The taxpayer carries on a business designing and manufacturing what it calls “environmental technology”. As part of its business, the taxpayer claimed it undertook R&D activities in relation to a project, which sought to develop 3 beverage purifier devices.
In 2002, the company registered its R&D activities with the Industry Research and Development Board (“AusIndustry”) under s 39J of the Industry Research and Development Act 1986. In its 2001-02 tax return, the taxpayer included an election to claim an R&D tax offset of $388,601 pursuant to s 73I of the ITAA 1936. Following a tax audit, the Commissioner issued a notice under s 73IA of the ITAA 1936 assessing the taxpayer’s entitlement to the R&D tax offset for the 2001-02 tax year as “nil”. The taxpayer’s objection was disallowed and it sought review before the Tribunal.

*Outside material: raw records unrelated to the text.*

-- ==== Sys2Proof/WellFormed.lean ====
section
/-! DEFINITION. What a well-formed command is: it comes from a context that exists, and the units it names are units of the
block. Operands of a host command that are out of range are the block's to answer (R333) and are well formed here. -/

namespace Sys2Proof

/-- A command header: one of the eight contexts (R15), a 16-bit tag (R331). -/
def CmdHdr.wf (h : CmdHdr) : Bool := decide (h.ctx < 8) && decide (h.tag < 65536)

/-- The checks of every constructor. -/
def Instr.wellFormed : Instr → Bool
  | .portSet h _ _ _ => h.wf
  | .portHalterGet h _ => h.wf
  | .portQualityGet h _ => h.wf
  | .portFrameSet h _ _ _ => h.wf
  | .portLineExpertSet h _ _ _ _ _ => h.wf
  | .portEqExpertSet h _ _ _ _ => h.wf
  | .swcQueueSet h _ _ => h.wf
  | .swcPcpSet h _ _ _ => h.wf
  | .swcSampleSet h _ _ _ => h.wf
  | .swcStatsGet h _ => h.wf
  | .swcQueueExpertSet h _ _ _ _ _ _ _ _ => h.wf
  | .swcGlobalExpertSet h _ _ _ _ _ _ _ => h.wf
  | .swcArbExpertSet h _ _ => h.wf
  | .fdbInsert h _ => h.wf
  | .fdbDelete h _ _ => h.wf
  | .fdbLookup h _ _ => h.wf
  | .fdbFlush h _ _ _ => h.wf
  | .fdbBatch h _ => h.wf
  | .learnSet h _ _ _ => h.wf
  | .fdbAgeSet h _ => h.wf
  | .learnRead h _ => h.wf
  | .vlanSet h _ _ _ => h.wf
  | .streamSet h _ _ => h.wf
  | .streamDelete h _ => h.wf
  | .streamGet h _ _ => h.wf
  | .protSet h _ _ _ _ _ _ => h.wf
  | .protGet h _ => h.wf
  | .protRevert h _ => h.wf
  | .shadowWrite h _ _ _ => h.wf
  | .shadowCtrl h _ _ => h.wf
  | .shadowLogGet h _ => h.wf
  | .fdbRehash h _ => h.wf
  | .rehashWalkEnd => true
  | .timeGet h => h.wf
  | .timeDomSet h _ _ _ => h.wf
  | .timeConvert h _ => h.wf
  | .timePortSet h _ _ _ _ _ _ _ => h.wf
  | .timePortGet h _ => h.wf
  | .timeSwitch h _ => h.wf
  | .timeSwitchCancel h => h.wf
  | .timeDomReset h _ => h.wf
  | .timeExpertSet h _ _ _ _ _ _ _ => h.wf
  | .timeSwitchForce h _ => h.wf
  | .timeEpochReset h => h.wf
  | .timeLinkSet h _ _ _ _ => h.wf
  | .timeLinkGet h _ => h.wf
  | .timeGmSet h _ _ _ _ _ _ _ _ _ _ => h.wf
  | .timeLinkExpertSet h _ _ _ _ => h.wf
  | .clkRefSet h _ _ _ _ => h.wf
  | .clkSelect h _ _ => h.wf
  | .clkStatusGet h => h.wf
  | .clkSwitchSet h _ _ _ => h.wf
  | .clkDpllExpertSet h _ _ => h.wf
  | .clkSynExpertSet h _ _ _ => h.wf
  | .tioClaim h _ _ _ _ _ => h.wf
  | .tioRelease h _ => h.wf
  | .tioStatusGet h => h.wf
  | .iuAlloc h => h.wf
  | .iuFree h _ => h.wf
  | .iuSet h _ _ _ => h.wf
  | .iuArm h _ => h.wf
  | .iuRead h _ _ => h.wf
  | .iuCalibrate h _ => h.wf
  | .iuCalibrationEnd unit _ _ _ => decide (unit < 4)
  | .tgAlloc h => h.wf
  | .tgFree h _ => h.wf
  | .tgArm h _ _ _ _ _ _ _ _ => h.wf
  | .tgDisarm h _ => h.wf
  | .tgStatusGet h _ => h.wf
  | .tgExpertSet h _ _ _ _ _ _ _ => h.wf
  | .cycStartSet h _ _ => h.wf
  | .cycTableSet h _ _ => h.wf
  | .cycOslotSet h _ _ _ => h.wf
  | .cycIslotSet h _ _ => h.wf
  | .cycStageGet h => h.wf
  | .cycStatusGet h => h.wf
  | .cycPeriodStage h _ => h.wf
  | .cycPiWrite h _ _ _ _ => h.wf
  | .cycPiRead h _ _ _ _ => h.wf
  | .cycleCommit h _ _ _ _ => h.wf
  | .cycleCancel h => h.wf
  | .cycDiscard h _ => h.wf
  | .cycleCommitForce h _ _ _ => h.wf
  | .commitMismatchCheck => true
  | .sysGet h => h.wf
  | .sensorGet h => h.wf
  | .updateBegin h _ => h.wf
  | .updateEraseDone => true
  | .updateData h _ _ => h.wf
  | .updateCommit h _ => h.wf
  | .updateVerifyDone _ => true
  | .updateAbort h => h.wf
  | .updateStatusGet h => h.wf
  | .cfgSave h => h.wf
  | .cfgBoardSet h _ => h.wf
  | .cfgFactory h => h.wf
  | .storeStatusGet h => h.wf
  | .logRead h _ _ => h.wf
  | .logSet h _ => h.wf
  | .feedForce h _ => h.wf
  | .storeWriteDone => true
  | .regRead h _ _ => h.wf
  | .regWrite h _ => h.wf
  | .evtGet h => h.wf
  | .evtClear h _ => h.wf
  | .evtMaskSet h _ _ => h.wf
  | .evtRouteSet h _ _ => h.wf
  | .freeze h => h.wf
  | .ctxNop h => h.wf
  | .levelSet h _ _ => h.wf
  | .roleSet h _ _ => h.wf
  | .ctxGet h _ => h.wf
  | .ctxBind h _ _ _ _ _ => h.wf
  | .ctxKeySet h _ _ => h.wf
  | .ctxReset h _ => h.wf
  | .reinTake h _ _ => h.wf
  | .reinDrop h _ => h.wf
  | .reinGet h => h.wf
  | .ownSet h _ _ _ _ => h.wf
  | .ownGet h _ _ _ => h.wf
  | .reinBreak h _ => h.wf
  | .leaseExpiry => true
  | .hcxDoorbell c _ => decide (c < 4)
  | .sqEntryRead c _ => decide (c < 4)
  | .cqSlotFreed c _ => decide (c < 4)
  | .queueDmaError c _ => decide (c < 4)
  | .spiWrite c _ => decide (4 ≤ c) && decide (c < 6)
  | .spiRead c _ => decide (4 ≤ c) && decide (c < 6)
  | .spiStatus c => decide (4 ≤ c) && decide (c < 6)
  | .spiReset c _ => decide (4 ≤ c) && decide (c < 6)
  | .spiVoidTransaction c => decide (4 ≤ c) && decide (c < 6)
  | .inBandCommandFrame port _ => decide (port < 28)
  | .eventFrameRepeat c => decide (c < 8)
  | .pcieFlr c => decide (c < 4)
  | .pcieLinkLoss => true
  | .perstNAssert => true
  | .rstNAssert _ => true
  | .sysResetModuleReset c _ => decide (c < 8)
  | .sysResetFirmwareRestart c _ => decide (c < 8)
  | .watchdogRestart => true
  | .powerUp _ _ => true
  | .lossOfPower => true
  | .resetHoldEnd _ => true
  | .boot _ _ => true
  | .firmwareReady => true
  | .bootConfirm => true
  | .frzNAssert _ => true
  | .freezeEnter => true
  | .thermalStop sensor => decide (sensor < 8)
  | .dgFirstWrite c _ _ => decide (c < 8)
  | .dgPairTimeout c => decide (c < 8)
  | .sysFreezeEnWrite c _ => decide (c < 8)
  | .sysTapUnlock c _ => decide (c < 8)
  | .sysTapLock c _ => decide (c < 8)
  | .tsuEpochReset c _ => decide (c < 8)
  | .mgtFeedForce c _ => decide (c < 8)
  | .mgtLaserOvr c _ => decide (c < 8)
  | .memStoreErase c _ => decide (c < 8)
  | .regWriteGeneric c _ _ _ => decide (c < 8)
  | .pairLoRead c _ => decide (c < 8)
  | .pairLoWrite c _ _ => decide (c < 8)
  | .tsuRawLoRead c => decide (c < 8)
  | .tsuGenRead c dom => decide (c < 8) && decide (dom < 2)
  | .ftRawLoRead c => decide (c < 8)
  | .ftGenRead c dom => decide (c < 8) && decide (dom < 2)
  | .portHalterRx0Read c port => decide (c < 8) && decide (port < 24)
  | .pmcChainRead c m => decide (c < 8) && decide (m < 16)
  | .tblLrnPop c queue => decide (c < 8) && decide (queue < 8)
  | .iuResPop c unit => decide (c < 8) && decide (unit < 4)
  | .tblRdSel c _ => decide (c < 8)
  | .cycRdSel c _ => decide (c < 8)
  | .portCommit c port => decide (c < 8) && decide (port < 24)
  | .swcCommit c => decide (c < 8)
  | .arbCommit c => decide (c < 8)
  | .arbCommitApply => true
  | .portEnableWrite c port _ => decide (c < 8) && decide (port < 28)
  | .portCapAdvWrite c port _ => decide (c < 8) && decide (port < 24)
  | .clkSynCfgWrite c n _ => decide (c < 8) && decide (n < 8)
  | .swcSampleWrite c port _ => decide (c < 8) && decide (port < 28)
  | .hcxRingTailWrite c ring _ _ => decide (c < 4) && decide (ring < 4)
  | .txRingTimeout c ring => decide (c < 4) && decide (2 ≤ ring) && decide (ring < 4)
  | .ringDmaError c ring => decide (c < 4) && decide (ring < 4)
  | .txTimestampWriteback c ring => decide (c < 4) && decide (2 ≤ ring) && decide (ring < 4)
  | .evtRearmWrite c => decide (c < 8)
  | .eventHoldoffExpiry c => decide (c < 4)
  | .logSuppressReport => true
  | .savedStateHourlyWrite => true
  | .tgCtrlArmWrite c gen _ => decide (c < 8) && decide (gen < 16)
  | .tgCtrlDisarmWrite c gen _ => decide (c < 8) && decide (gen < 16)
  | .iuCtrlArm c unit => decide (c < 8) && decide (unit < 4)
  | .iuCtrlDisarm c unit => decide (c < 8) && decide (unit < 4)
  | .iuCtrlFlush c unit => decide (c < 8) && decide (unit < 4)
  | .pmcSelWrite c m _ => decide (c < 8) && decide (m < 16)
  | .piPayloadWrite c _ _ => decide (c < 4)
  | .piSeqWrite c slot _ => decide (c < 4) && decide (slot < 4096)
  | .tapExtest => true
  | .tapIdcode => true
  | .tapSamplePreload => true
  | .tapWaferRead _ => true
  | .tapMemAddr _ => true
  | .tapMemRead _ => true
  | .tapFrzStatus => true
  | .tapBypass => true
  | .feedFailover _ => true
  | .feedHandoverComplete _ => true
  | .feedPresenceChange feed _ => decide (feed < 2)
  | .feedLockout feed => decide (feed < 2)
  | .sensorRead _ => true
  | .ovenReady => true
  | .ovenOor _ => true
  | .ovenWarmFail => true
  | .lossOfSignal port => decide (port < 24)
  | .signalDetect port => decide (port < 24)
  | .receiverSettled port => decide (port < 24)
  | .receiverSettleTimeout port => decide (port < 24)
  | .markReceive port _ _ => decide (port < 24)
  | .missedMark port => decide (port < 24)
  | .markSend port => decide (port < 24)
  | .crumbDue port => decide (port < 24)
  | .crumbForced port => decide (port < 24)
  | .crumbDelete port _ => decide (port < 24)
  | .crumbInsert port _ => decide (port < 24)
  | .elasticOverrun port _ => decide (port < 24)
  | .controlBeatDiscard port _ _ => decide (port < 24)
  | .frameReceive port _ => decide (port < 28)
  | .fillCrumbAbort port => decide (port < 24)
  | .preemptReceive port _ => decide (port < 24)
  | .resumeReceive port => decide (port < 24)
  | .inboundFile => true
  | .cellSlot => true
  | .headSweep => true
  | .dramReturn queue _ => decide (queue < 256)
  | .overflowRecordWrite => true
  | .dramSlotDraw _ => true
  | .dramReadyChange _ => true
  | .bufferEccError _ => true
  | .reservedConnectionSetup port index => decide (port < 32) && decide (index < 1024)
  | .gateEntryStart port index => decide (port < 32) && decide (index < 1024)
  | .gateEntryEnd port => decide (port < 32)
  | .frameTransmit port _ _ _ => decide (port < 28)
  | .mPortTxAttempt port _ => decide (24 ≤ port) && decide (port < 28)
  | .mPortCollision port _ => decide (24 ≤ port) && decide (port < 28)
  | .mPortBackoffExpiry port => decide (24 ≤ port) && decide (port < 28)
  | .segmentFault port => decide (24 ≤ port) && decide (port < 28)
  | .segmentRetry port _ => decide (24 ≤ port) && decide (port < 28)
  | .sgmiiInbandWord port _ _ => decide (port < 24)
  | .stdBlockLockChange port _ => decide (port < 24)
  | .laserFault port => decide (port < 16)
  | .qualityUpdate port _ => decide (port < 24)
  | .halterSend port => decide (port < 24)
  | .halterPeriodic port => decide (port < 24)
  | .halterReceive port _ => decide (port < 24)
  | .halterTimeout port => decide (port < 24)
  | .messageDiscard port _ => decide (port < 24)
  | .dozeEntry port => decide (port < 24)
  | .dozeReceive port => decide (port < 24)
  | .dozeWake port => decide (port < 24)
  | .trainAlignment port _ => decide (port < 24)
  | .timeReqSend port _ => decide (port < 24)
  | .timeReqReceive port _ _ _ => decide (port < 24)
  | .timeRespReceive port _ _ => decide (port < 24)
  | .exchangeLost port => decide (port < 24)
  | .infoSend port dom => decide (port < 24) && decide (dom < 2)
  | .infoReceive port _ => decide (port < 24)
  | .infoVoid port dom => decide (port < 24) && decide (dom < 2)
  | .upstreamSelect dom => decide (dom < 2)
  | .upstreamChange dom => decide (dom < 2)
  | .firstLockTimeout dom => decide (dom < 2)
  | .traceHoldExpiry dom => decide (dom < 2)
  | .vernierFitLoss port => decide (port < 24)
  | .ppsAlignMeasure dom _ => decide (dom < 2)
  | .timeSwitchStart => true
  | .slewEnd => true
  | .targetReconvert => true
  | .ptpMessageReceive port _ => decide (port < 28)
  | .ptpIntervalSend port _ dom => decide (port < 28) && decide (dom < 2)
  | .ptpAnnounceSend port dom => decide (port < 28) && decide (dom < 2)
  | .announceReceiptTimeout port => decide (port < 28)
  | .dpllComparison _ _ => true
  | .referenceQualification _ => true
  | .referenceLost index => decide (index < 6)
  | .autoDecision => true
  | .rselChange _ => true
  | .referenceSwitchDone _ => true
  | .synthLock n _ _ => decide (n < 8)
  | .synthLockRetry n => decide (n < 8)
  | .lineSynthUnlock n => decide (n < 6)
  | .coreSynthUnlock => true
  | .dramSynthUnlock => true
  | .protSwitch pair => decide (pair < 16)
  | .protWtrReturn pair => decide (pair < 16)
  | .ageScanVisit index => decide (index < 262144)
  | .learnFilterExpiry => true
  | .shadowCompareUnit => true
  | .tableEccError _ => true
  | .tgFire gen => decide (gen < 16)
  | .tgPulseEnd gen => decide (gen < 16)
  | .cycGenAutoArm => true
  | .cycleStart => true
  | .launchCapture slot => decide (slot < 4096)
  | .launch slot _ => decide (slot < 4096)
  | .iuStartEdge unit _ _ => decide (unit < 4)
  | .iuStopEdge unit _ _ => decide (unit < 4)
  | .iuGateEdge unit _ => decide (unit < 4)
  | .iuConversionDone unit => decide (unit < 4)
  | .iuDeadTimeEnd unit => decide (unit < 4)
  | .iuWindowExpiry unit => decide (unit < 4)
  | .iuStopOverflow unit => decide (unit < 4)
  | .pmuCounterWrap m => decide (m < 16)
  | .fixedCounterWrap n => decide (n < 512)
  | .firmwareStop => true
  | .mPortEntersUp port => decide (24 ≤ port) && decide (port < 28)
  | .feedLockoutEnd feed => decide (feed < 2)
  | .fineValidReturn port => decide (port < 24)

end Sys2Proof
end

The Tribunal concluded that the records provided by the taxpayer were insufficient to substantiate the activities and the expenditure relating to or supporting the R&D tax offset claim. The Tribunal said the records did not establish the nexus between the expenditure and the activities to show the expenditure was incurred directly in respect of the R&D activities carried out during the 2001-02 tax year. The AAT said the taxpayer was therefore not entitled to the R&D tax offset for the 2001-02 tax offset year.
(AAT Case [2013] AATA 420, Re Ozone Manufacturing Pty Ltd and FCT, AAT, Dunne SM, AAT Ref: 2008/2184, 21 June 2013.)